Hi
Tom Christiansen recently contributed a API doc update [1] for
j.l.Character, as the followup for the
Unicode support discussion in j.l.Character/j.u.regex we had back to
January. In his doc patch, Tom
recommended to "downgrade" the doc for
j.l.Character.isLowCase/UpperCase(char/int) methods from
"character" to "letter" to accurately describe/specify what we
currently really do in j.l.c class, because
current j.l.c API spec and implementation for these methods are in fact
only about "letter", solely base
on whether the general category type of the character is
LOW/UPPERCASE_LETTER to decide if the
character is lowercase or uppercase. While the Unicode Standard clearly
specifies its definition of
lowercase/uppercase of a character as GC=Lu/Ll + Other_Lower/Uppercase
in ch04/4.2 Case [2]. As
the result of this difference the j.l.Character.isLowerCase/UpperCase()

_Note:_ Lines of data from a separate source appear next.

-- ==== Sys2Proof/Word.lean ====
section
/-! DEFINITION. The words of the block: bytes, 12-bit samples (00_scope.md R6, R7). -/

namespace Sys2Proof

/-- A byte; bit 0 is the least significant bit (00_scope.md R6). -/
abbrev Byte := BitVec 8

/-- A 12-bit raw ADC reading or calibration value (10_state.md R24, 42_parser.md R145). -/
abbrev Word12 := BitVec 12

/-- The mathematical integer a 12-bit register holds; arithmetic on it never wraps (00_scope.md R7). -/
def Word12.int (w : Word12) : Int := (w.toNat : Int)

end Sys2Proof
end

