-- ==== Sys2Proof/Machine/Step.lean ====
section
/-! DEFINITION. One step of the machine. -/

namespace Sys2Proof.Machine

/-- One step (00_scope.md R9, 20_memory.md R48, R49): the instance whose turn it is executes the next command of its
port. With no complete command there, nothing is executed and the registers stay as the previous command left them
(60_exceptions.md R225); the block waits for its host (DESIGN CHOICE, safe: log entry 3). -/
def step (s : State) : Host.Outcome State Fault Refusal :=
  match s.takeTurn.fetch with
  | some (i, t) => exec i t
  | none => .next s.takeTurn

/-- The instruction of an opcode-table word placed where `step` fetches next: at the front of the served instance's
port, its host the next to issue (log entry 3). -/
def State.withFetchWord (s : State) (nbits w : Nat) : State := s.present (tableBytes nbits w)

end Sys2Proof.Machine
end

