/-- ClassifierIsTheAngleTable, the angle of the sample of `test_witness_center`: it clamps to (1, 0), whose angle
is 0. -/
theorem test_witness_angle :
    IsAngleOf 0 (min (max ((((4095#12).toNat - 2048 : Int) : ℝ) / ((2048 - 1 : Int) : ℝ)) (-1)) 1)
      (min (max ((((2048#12).toNat - 2048 : Int) : ℝ) / ((2048 - 1 : Int) : ℝ)) (-1)) 1) := by
  refine ⟨le_refl 0, by norm_num, 1, one_pos, ?_, ?_⟩ <;> norm_num

/-- SectorEdgesAreNeverReached: the bank of V-CAL-1 and the sample (4095, 2048), whose offsets clamp to (2047, 0). -/
theorem test_witness_edges :
    (axisOf 2048#12 1500#12 1500#12).lo < (axisOf 2048#12 1500#12 1500#12).hi ∧
    (axisOf 2048#12 1400#12 1400#12).lo < (axisOf 2048#12 1400#12 1400#12).hi ∧
    (2047 : Int) = Word12.int 4095#12 - (axisOf 2048#12 1500#12 1500#12).mid ∧
    (0 : Int) = Word12.int 2048#12 - (axisOf 2048#12 1400#12 1400#12).mid ∧
    ((leftBank 0#4 .locked 160#8).dz.toNat : Int) ^ 2 < 2047 ^ 2 + 0 ^ 2 ∧
    0 < (axisOf 2048#12 1500#12 1500#12).divisor ∧ 0 < (axisOf 2048#12 1400#12 1400#12).divisor ∧
    (2047 : Int) = clampInt 2047 (-(axisOf 2048#12 1500#12 1500#12).divisor)
      (axisOf 2048#12 1500#12 1500#12).divisor ∧
    (0 : Int) = clampInt 0 (-(axisOf 2048#12 1400#12 1400#12).divisor)
      (axisOf 2048#12 1400#12 1400#12).divisor := by decide

/-- SectorEdgesAreNeverReached, the angle of that sample. -/
theorem test_witness_edge_angle :
    IsAngleOf 0 (((2047 : Int) : ℝ) / ((2047 : Int) : ℝ)) (((0 : Int) : ℝ) / ((2047 : Int) : ℝ)) :=
  ⟨le_refl 0, by norm_num, 1, one_pos, by norm_num, by norm_num⟩

/-- ClassifierValuesStayInRange: a bank and a sample at both ends of R181's ranges, the greatest divisor on the X axis and
the lowest centre on the Y axis, which no divisor is positive for; and the greatest divisor on both axes. -/
theorem test_witness_ranges :
    (axisOf 4095#12 0#12 4095#12).mid = 6142 ∧ (axisOf 4095#12 0#12 4095#12).divisor = 6141 ∧
    (axisOf 0#12 4095#12 0#12).mid = -2048 ∧ (-6142 : Int) = Word12.int 0#12 - (axisOf 4095#12 0#12 4095#12).mid ∧
    (6143 : Int) = Word12.int 4095#12 - (axisOf 0#12 4095#12 0#12).mid ∧
    (6141 : Int) ^ 4 = clampInt (-6142) (-(axisOf 4095#12 0#12 4095#12).divisor)
      (axisOf 4095#12 0#12 4095#12).divisor ^ 2 * (axisOf 4095#12 0#12 4095#12).divisor ^ 2 ∧
    0 < (axisOf 4095#12 0#12 4095#12).divisor := by
  norm_num [axisOf, Axis.mid, Axis.divisor, clampInt, Word12.int]

/-- ClassifyAnswersADirection and the direction field of DECODE: V-CLS-2 and V-CLS-1, a sample for each of the nine
directions, with the codes of R75. -/
theorem test_direction_codes :
    (directionOf (leftBank 0#4 .locked 160#8).toBlock 2048#12 2048#12).code = 1#4 ∧
    (directionOf (leftBank 0#4 .locked 160#8).toBlock 2048#12 3000#12).code = 2#4 ∧
    (directionOf (leftBank 0#4 .locked 160#8).toBlock 3000#12 3000#12).code = 3#4 ∧
    (directionOf (leftBank 0#4 .locked 160#8).toBlock 3000#12 2048#12).code = 4#4 ∧
    (directionOf (leftBank 0#4 .locked 160#8).toBlock 3000#12 1000#12).code = 5#4 ∧
    (directionOf (leftBank 0#4 .locked 160#8).toBlock 2048#12 1000#12).code = 6#4 ∧
    (directionOf (leftBank 0#4 .locked 160#8).toBlock 1000#12 1000#12).code = 7#4 ∧
    (directionOf (leftBank 0#4 .locked 160#8).toBlock 1000#12 2048#12).code = 8#4 ∧
    (directionOf (leftBank 0#4 .locked 160#8).toBlock 1000#12 3000#12).code = 9#4 := by decide +kernel

/-- SnapshotDeterminesTheRegisters. -/
theorem test_witness_snapshot :
    (Block.reset 3#4).stream = (Block.reset 3#4).stream ∧
    (Block.reset 3#4).responses = (Block.reset 3#4).responses ∧
    snapWord (Block.reset 3#4) = snapWord (Block.reset 3#4) := by decide

/-- ReservedRowsAnswerIllegalCommand: each of the four rows. -/
theorem test_witness_reserved :
    ∀ i ∈ [Instr.reservedOp0, .reservedOpF, .reservedRo 0#4, .reservedHi 0x20#8],
      i = .reservedOp0 ∨ i = .reservedOpF ∨ i = .reservedRo 0#4 ∨ i = .reservedHi 0x20#8 := by decide

/-- ResetLeavesTheResetValues: the instance served at reset is one of those it speaks of. -/
theorem test_witness_reset : State.reset.toBlock = State.reset.toBlock ∨ State.reset.toBlock ∈ State.reset.peers :=
  .inl rfl

/-- StepKeepsTheInvariant: a locked left half, and a command that writes. -/
theorem test_witness_invariant :
    ((leftBank 0#4 .locked 160#8).present [0x0A#8, 0x12#8, 0x80#8, 0x00#8, 0x00#8, 0xFF#8]).Inv ∧
    ∃ t, step ((leftBank 0#4 .locked 160#8).present [0x0A#8, 0x12#8, 0x80#8, 0x00#8, 0x00#8, 0xFF#8]) = .next t :=
  ⟨by decide, _, rfl⟩

/-- CommandTouchesOnlyItsInstance. -/
theorem test_witness_touches : ∃ t, exec .sessionClear (pair .shared [] [] [.peer 0]) = .next t := ⟨_, rfl⟩

/-- PerInstanceStepIsIsolated: the second of two instances is next. -/
theorem test_witness_isolated :
    (pair .perInstance [] [0x02#8] [.peer 0]).sharing = .perInstance ∧
    (pair .perInstance [] [0x02#8] [.peer 0]).turns = .peer 0 :: [] ∧
    (pair .perInstance [] [0x02#8] [.peer 0]).peers[0]? = some { Block.reset 0#4 with stream := [0x02#8] } ∧
    decode [0x02#8] = .ok (.encodeRumble, []) := by decide

/-- ErrorsLeaveTheRegisters: no error, an error that ends the read, an error that writes nothing, a dropped frame. -/
theorem test_witness_errors :
    (∃ t, exec (.calLoadUser rawErased) (small 0#4 .left .empty) = .next t ∧
      t.responses = (small 0#4 .left .empty).responses ++ [⟨.needFactory, .none⟩] ∧
      Status.isError .needFactory = false) ∧
    (∃ t, exec .flashTimeout (waiting 0#4 9#5) = .next t ∧
      t.responses = (waiting 0#4 9#5).responses ++ [⟨.timeout, .none⟩] ∧ Status.isError .timeout = true ∧
      t.flashPend ≠ (waiting 0#4 9#5).flashPend) ∧
    (∃ t, exec (.flashReq 0#32 1#8) (waiting 0#4 9#5) = .next t ∧
      t.responses = (waiting 0#4 9#5).responses ++ [⟨.flashBusy, .none⟩] ∧ Status.isError .flashBusy = true) ∧
    (∃ t, exec (.flashReply []) (waiting 0#4 9#5) = .next t ∧
      t.responses = (waiting 0#4 9#5).responses ++ [⟨.discarded, .none⟩] ∧ Status.isError .discarded = true ∧
      Status.kind .discarded = .dropped) :=
  ⟨⟨_, rfl, rfl, rfl⟩, ⟨_, rfl, rfl, rfl, by decide⟩, ⟨_, rfl, rfl, rfl⟩, ⟨_, rfl, rfl, rfl, rfl⟩⟩

/-- SharedSeqCountsAllFrames: two instances, two frames. -/
theorem test_witness_shared :
    (pair .shared [0x02#8] [0x02#8] [.served, .peer 0]).sharing = .shared ∧
    ∃ t, Host.Core.run core 2 (pair .shared [0x02#8] [0x02#8] [.served, .peer 0]) = .next t ∧ t.seq = 2#4 :=
  ⟨rfl, _, rfl, rfl⟩

end Sys2Proof.Tests
end

section
/-! PROOFS. How every command ends (00_scope.md R10, 60_exceptions.md R211, R212), that the stream holds commands only
(70_reset_and_hazards.md R255), and the statements of 00_scope.md that follow. -/

namespace Sys2Proof.Machine

/-! ### What a status leaves of the state -/

/-- The state a status other than OK leaves, the response aside (60_exceptions.md R212). -/
def State.afterStatus (s : State) : Status → State
  | .nack | .timeout => { s with flashPend := false }
  | .needFactory => { s with calState := .needFactory }
  | _ => s

/-- An answer that gives exactly one more response, its status one of `allowed`; a status other than OK hands back no
result and leaves `State.afterStatus`. -/
def EndsFrom (s : State) (allowed : List Status) (a : Answer) : Prop :=
  ∃ (t : State) (st : Status) (r : Result), a = .next t ∧ t.responses = s.responses ++ [⟨st, r⟩] ∧ st ∈ allowed ∧
    (st ≠ .ok → r = .none ∧ t = { s.afterStatus st with responses := t.responses })

/-- No status writes an earlier response. -/
@[simp] theorem State.afterStatus_responses (s : State) (st : Status) :
    (s.afterStatus st).responses = s.responses := by
  cases st <;> rfl

/-- An error leaves every register but FLASH_PEND. -/
theorem State.afterStatus_eq_of_isError (s : State) (st : Status) (rs : List Response) (h : st.isError = true) :
    { s.afterStatus st with responses := rs } =
      { s with flashPend := (s.afterStatus st).flashPend, responses := rs } := by
  cases st
  case needFactory => cases h
  all_goals rfl

/-- Only NACK and TIMEOUT change FLASH_PEND. -/
theorem State.afterStatus_flashPend (s : State) (st : Status) :
    (s.afterStatus st).flashPend = s.flashPend ∨ st = .nack ∨ st = .timeout := by
  cases st
  case nack => exact .inr (.inl rfl)
  case timeout => exact .inr (.inr rfl)
  all_goals exact .inl rfl

/-! ### How each command ends -/

/-- Responding OK from a state with the same responses is an allowed end. -/
theorem EndsFrom.respondOk {s : State} {allowed : List Status} (u : State) (r : Result)
    (hst : .ok ∈ allowed) (hu : u.responses = s.responses) : EndsFrom s allowed (u.respond .ok r) :=
  ⟨_, .ok, r, rfl, by rw [hu], hst, fun h => absurd rfl h⟩

/-- Responding with a status and no result from the state that status leaves is an allowed end. -/
theorem EndsFrom.respondStatus {s : State} {allowed : List Status} (st : Status)
    (hst : st ∈ allowed) : EndsFrom s allowed ((s.afterStatus st).respond st .none) :=
  ⟨_, st, .none, rfl, by rw [s.afterStatus_responses], hst, fun _ => ⟨rfl, rfl⟩⟩
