-- ==== Sys2Proof/Word.lean ====
section
/-! DEFINITION. The word types of the block (00_scope.md R9, R12; 40_word_arith.md R120, R124).
Addition `+`, `^^^`, `&&&`, `|||`, `~~~`, `>>>` and `<<<` on `BitVec` are the spec's operators of R12 at each width. -/

namespace Sys2Proof

/-- A byte of a buffer. -/
abbrev Byte := BitVec 8

/-- A 32-bit word (R120); also the host port's data width and a command word's width (R60, R90). -/
abbrev Word := BitVec 32

/-- A 64-bit word (R124). -/
abbrev DWord := BitVec 64

end Sys2Proof
end

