-- ==== Sys2Proof/Machine/Dispatch.lean ====
section
/-! DEFINITION. The meaning of every command: the case distinction of 60_exceptions.md R345. -/

namespace Sys2Proof.Machine

def exec (i : Instr) (s : State) : Host.Outcome State Fault Refusal :=
  match i with
  | .nop => Sys2Proof.Machine.execNop s
  | .sha256Init => Sys2Proof.Machine.execSha256Init s
  | .sha256Compress => Sys2Proof.Machine.execSha256Compress s
  | .sha256Zero => Sys2Proof.Machine.execSha256Zero s
  | .sha512Init => Sys2Proof.Machine.execSha512Init s
  | .sha512Compress => Sys2Proof.Machine.execSha512Compress s
  | .sha512Zero => Sys2Proof.Machine.execSha512Zero s
  | .blake2bInit nn kk => Sys2Proof.Machine.execBlake2bInit nn kk s
  | .blake2bCompress len f => Sys2Proof.Machine.execBlake2bCompress len f s
  | .salsa20_8 => Sys2Proof.Machine.execSalsa20_8 s
  | .blockmix => Sys2Proof.Machine.execBlockmix s
  | .romix => Sys2Proof.Machine.execRomix s

end Sys2Proof.Machine
end

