-- ==== Sys2Proof/Machine/Flags.lean ====
section
/-! DEFINITION. The block's flags: the STATUS and CTRL words, their writes, and the interrupt line (10_state.md R22, R31, R32;
45_control.md R288, R289; 60_exceptions.md R350). No command produces an arithmetic flag (R22). -/

namespace Sys2Proof.Machine

/-- A flag as a bit at position `n` of a register word. -/
def flagAt (b : Bool) (n : Nat) : Word := (BitVec.ofBool b).setWidth 32 <<< n

/-- STATUS as the host reads it (R32, 45_control.md R281); the reserved bits read 0. -/
def State.statusWord (s : State) : Word :=
  flagAt s.busy 0 ||| flagAt s.done 1 ||| flagAt s.err 2 ||| flagAt s.busywr 3 ||| flagAt s.b2fin 4 |||
    (s.errcode.setWidth 32 <<< 8)

/-- CTRL as the host reads it (R31): IE in bit 0, every other bit 0. -/
def State.ctrlWord (s : State) : Word := flagAt s.ie 0

/-- `STATUS_write(v)` (45_control.md R288): DONE, ERR and BUSYWR are cleared by writing 1; every other bit of `v` is ignored. -/
def State.statusWrite (s : State) (v : Word) : State :=
  let s := if v.getLsbD 1 then s.clearDone else s
  let s := if v.getLsbD 2 then s.clearErr else s
  if v.getLsbD 3 then s.clearBusywr else s

/-- `CTRL_write(v)` (45_control.md R289): bit 1 performs the soft reset of 70_reset_and_hazards.md R381, and the IE bit written
with it is discarded; otherwise IE takes bit 0. -/
def State.ctrlWrite (s : State) (v : Word) : State :=
  if v.getLsbD 1 then s.resetBlock else { s with ie := v.getLsbD 0 }

/-- The interrupt output, a level (60_exceptions.md R350). -/
def State.irq (s : State) : Bool := s.ie && s.done

end Sys2Proof.Machine
end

methods don't work correctly
for all Unicode Other_Lowercase/Uppercase characters (201 of them, as in
Unicode 6.0) .
I totally agree with Tom on this his check. But instead of updating the
j.l.c document to describe
the difference between Java spec/implementation and the Unicode Standard
definition in JDK 7 and
leave the real solution to JDK8 (given we all agree this is something
we need to address in future
release, if we don't address it now), personally I prefer to address the
issue in one step, to update both
the spec and implementation of these methods to match the Unicode
Standard definition in JDK7, if we
can manage to squeeze this in at this very late stage of the release. It
appears Tom also prefers this
approach as well, if it is achievable.
So here is the webrev
http://cr.openjdk.java.net/~sherman/7037261/webrev
Other than these 4 isLowerCase/UpperCase() methods, We also proposed to
add two new methods
to support another two important Unicode character properties,
isAlphabetic/isIdeographic, which
are specified in Unicode Standard ch04/4.2 Case/4.11 [2] and defined in
tr44[3][4]
Given the "incompatible" nature of the request (these 4 methods change
behavior for those 201
code points), this proposal is under CCC review. Whether or not this
request can make itself into
JDK7 depends on the CCC review result and whether the review can be
finished before the final
cutoff schedule of JDK7.
Thanks,
Sherman
[1] http://mail.openjdk.java.net/pipermail/i18n-dev/2011-April/000358.html
[2] http://www.unicode.org/versions/Unicode6.0.0/ch04.pdf
[3] http://www.unicode.org/reports/tr44/#Alphabetic
[4] http://www.unicode.org/reports/tr44/#Ideographic